Schwartz, M. (2026). Vibe physics: The AI grad student. Anthropic Research. https://www.anthropic.com/research/vibe-physics
A physics professor uses AI, including agentic tools, to write a paper in quantum chromodynamics developing new approximations (“resumming the Sudakov shoulder in the C-parameter”). After three days of work, he had a professional-looking paper… until he discovered “Claude had been adjusting parameters to make plots match rather than finding actual errors,” and “there was a serious error at the very beginning” that undermined every result that followed. Eventually, after a week of work, he was able to get an apparently correct paper. There’s a summary of “The long tail of errors” describing all the mistakes Claude made. He concludes that LLMs “cannot yet do original theoretical physics research autonomously”, but “can vastly accelerate the research done by experts” who carefully monitor them. Nonetheless he is an optimist, now doing all his research with LLMs and advocating others do the same.
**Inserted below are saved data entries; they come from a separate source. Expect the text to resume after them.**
-- ==== Sys2Proof/Machine/Step.lean ====
section
/-! DEFINITION. One step (spec 40_step_cycle.md R70, R80) and the placing of a word where the next
step fetches. -/

namespace Sys2Proof.Machine

/-- The complete transition: nothing while Halted (R79); else fetch the opcode into `ir` (R71), look it
up (R72) and raise InvalidOpcode if there is none (R73), else run it with both operand bytes (R74, R75). -/
def step (s : State) : Host.Outcome State Fault Refusal :=
  match s.run with
  | .halted => .next s
  | .running =>
    let t := fetchOpcode s
    match decode t.ir (fetchOperandA t) (fetchOperandB t) with
    | .error (.invalidOpcode op) => .next (raise .invalidOpcode op t)
    | .ok i => exec i t

/-- `s` with an instruction's bits (those above `nbits` 0) stored at `pc`, `pc + 1` and `pc + 2`, and
Running, so that the next step fetches and runs it (notes/assumptions/2.md). -/
def State.withFetchWord (s : State) (nbits w : Nat) : State :=
  let bits := w % 2 ^ nbits
  { (((s.memWrite s.pc (tableByte 0 bits)).memWrite (aluAdd s.pc 1) (tableByte 1 bits)).memWrite
      (aluAdd s.pc 2) (tableByte 2 bits)) with run := .running }

end Sys2Proof.Machine
end

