/-- Settles O52: POP's two handler cases. -/
theorem popFrame : Obligations.PopFrame := by
  intro a s t hexec
  obtain ⟨r, hcase, hnext⟩ := exec_cases (.pop a) s
  cases hnext.symm.trans hexec
  cases hcase with
  | pop hi =>
    refine ⟨fun k hk7 hka => ?_, rfl, rfl, rfl, fun _ => rfl, .inl ⟨rfl, rfl, rfl⟩⟩
    exact (getElem_set_of_ne _ _ hk7).trans (getElem_set_of_ne _ _ fun h => hka (h ▸ hi.symm))
  | badReg hbad =>
    exact ⟨fun _ _ _ => rfl, rfl, rfl, rfl, fun _ => rfl, .inr ⟨rfl, by simpa [Instr.regOperands] using hbad⟩⟩

/-- Settles O53: PRN emits, the branches go on or jump, HLT halts, and a bad operand faults. -/
theorem outputBranchAndHaltFrame : Obligations.OutputBranchAndHaltFrame := by
  intro a i hmem s t hexec
  obtain ⟨r, hcase, hnext⟩ := exec_cases i s
  cases hnext.symm.trans hexec
  cases hcase with
  | prn _ =>
    exact ⟨rfl, rfl, rfl, fun _ => rfl, fun hne => absurd (by simpa using hmem) hne, .inl ⟨rfl, rfl, rfl⟩⟩
  | jmp _ | jeqTaken _ _ | jeqNot _ _ | jneTaken _ _ | jneNot _ _ =>
    exact ⟨rfl, rfl, rfl, fun _ => rfl, fun _ => rfl, .inl ⟨rfl, rfl, rfl⟩⟩
  | hlt => exact ⟨rfl, rfl, rfl, fun _ => rfl, fun _ => rfl, .inr (.inl ⟨rfl, rfl, rfl, rfl⟩)⟩
  | badReg hbad => exact ⟨rfl, rfl, rfl, fun _ => rfl, fun _ => rfl, .inr (.inr ⟨rfl, hbad⟩)⟩
  | _ => simp at hmem

theorem HandlerCase.eq_cmp_of_fl_ne {s : State} {i : Instr} {r : HandlerOutcome} (h : HandlerCase s i r)
    (hfl : (complete s r).fl ≠ s.fl) : ∃ a b, i = .cmp a b := by
  cases h with
  | cmp _ _ => exact ⟨_, _, rfl⟩
  | _ => exact absurd rfl hfl

/-- Settles O54: a step that decodes no instruction leaves FL, and so does every handler case but CMP's. -/
theorem onlyCmpChangesFlags : Obligations.OnlyCmpChangesFlags := by
  intro s t _ hstep hchange
  rcases step_cases s with ⟨-, h⟩ | ⟨e, -, -, h⟩ | ⟨i, r, -, hdecode, hcase, h⟩ <;> cases h.symm.trans hstep
  · exact absurd rfl hchange
  · exact absurd rfl hchange
  · obtain ⟨a, b, rfl⟩ := hcase.eq_cmp_of_fl_ne hchange
    exact ⟨a, b, hdecode⟩

theorem HandlerCase.eq_push_of_read_ne {s : State} {i : Instr} {r : HandlerOutcome} {addr : Byte}
    (h : HandlerCase s i r) (hread : Memory.read (complete s r).mem addr ≠ Memory.read s.mem addr) :
    addr = (complete s r).regs[7] ∧ ∃ a, i = .push a := by
  cases h with
  | @push a i hi =>
    refine ⟨?_, a, rfl⟩
    have hsp : (pushReg i s).regs[7] = pushAddr s := Vector.getElem_set_self _
    by_contra hne
    exact hread (Memory.read_write_of_ne _ _ fun h => hne (h.trans hsp.symm))
  | _ => exact absurd rfl hread

/-- Settles O55: a step that decodes no instruction leaves memory, and so does every handler case but PUSH's,
which writes one cell. -/
theorem onlyPushChangesMemory : Obligations.OnlyPushChangesMemory := by
  intro s t addr _ hstep hchange
  rcases step_cases s with ⟨-, h⟩ | ⟨e, -, -, h⟩ | ⟨i, r, -, hdecode, hcase, h⟩ <;> cases h.symm.trans hstep
  · exact absurd rfl hchange
  · exact absurd rfl hchange
  · obtain ⟨haddr, a, rfl⟩ := hcase.eq_push_of_read_ne hchange
    exact ⟨haddr, a, hdecode⟩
Bertran, M., Fogliato, R., & Wu, Z. S. (2026). Many AI analysts, one dataset: Navigating the agentic data science multiverse. arXiv. https://arxiv.org/abs/2602.18710
Explores using AI agents (two sizes of Claude 4.5 and two of Qwen3, with access to Python and the shell) to do data analyses, including the classic soccer refereeing bias data from the Many Analysts, One Data Set study. The agents were supervised by a Claude Sonnet 4.5 “auditor” to check their work. They tested five different prompts (“personas”) with varying levels of support or skepticism for the analytical hypothesis.
Across three datasets spanning distinct domains, AI analyst-produced analyses exhibit substantial dispersion in effect sizes, p-values, and conclusions. This dispersion can be traced to identifiable analytic choices in preprocessing, model specification, and inference that vary systematically across LLM and persona conditions. Critically, the outcomes are steerable: reassigning the analyst persona or LLM shifts the distribution of results even among methodologically sound runs.
(Note there was no human review of the LLM analysis approaches, so there’s no commentary on how good or bad their decisions were or if they are at human quality.)
Thus “The central challenge is not that automated analyses are wrong but that they are abundant.” You can get loads of analyses for cheap, and they will not all agree; how much they agree with you will depend on how you prompt the agents. They spin this as a positive, as it provides a way to rapidly explore how conclusions are sensitive to modeling choices. Need a sensitivity analysis? Get twenty different versions of the analysis in an hour and see how much they differ.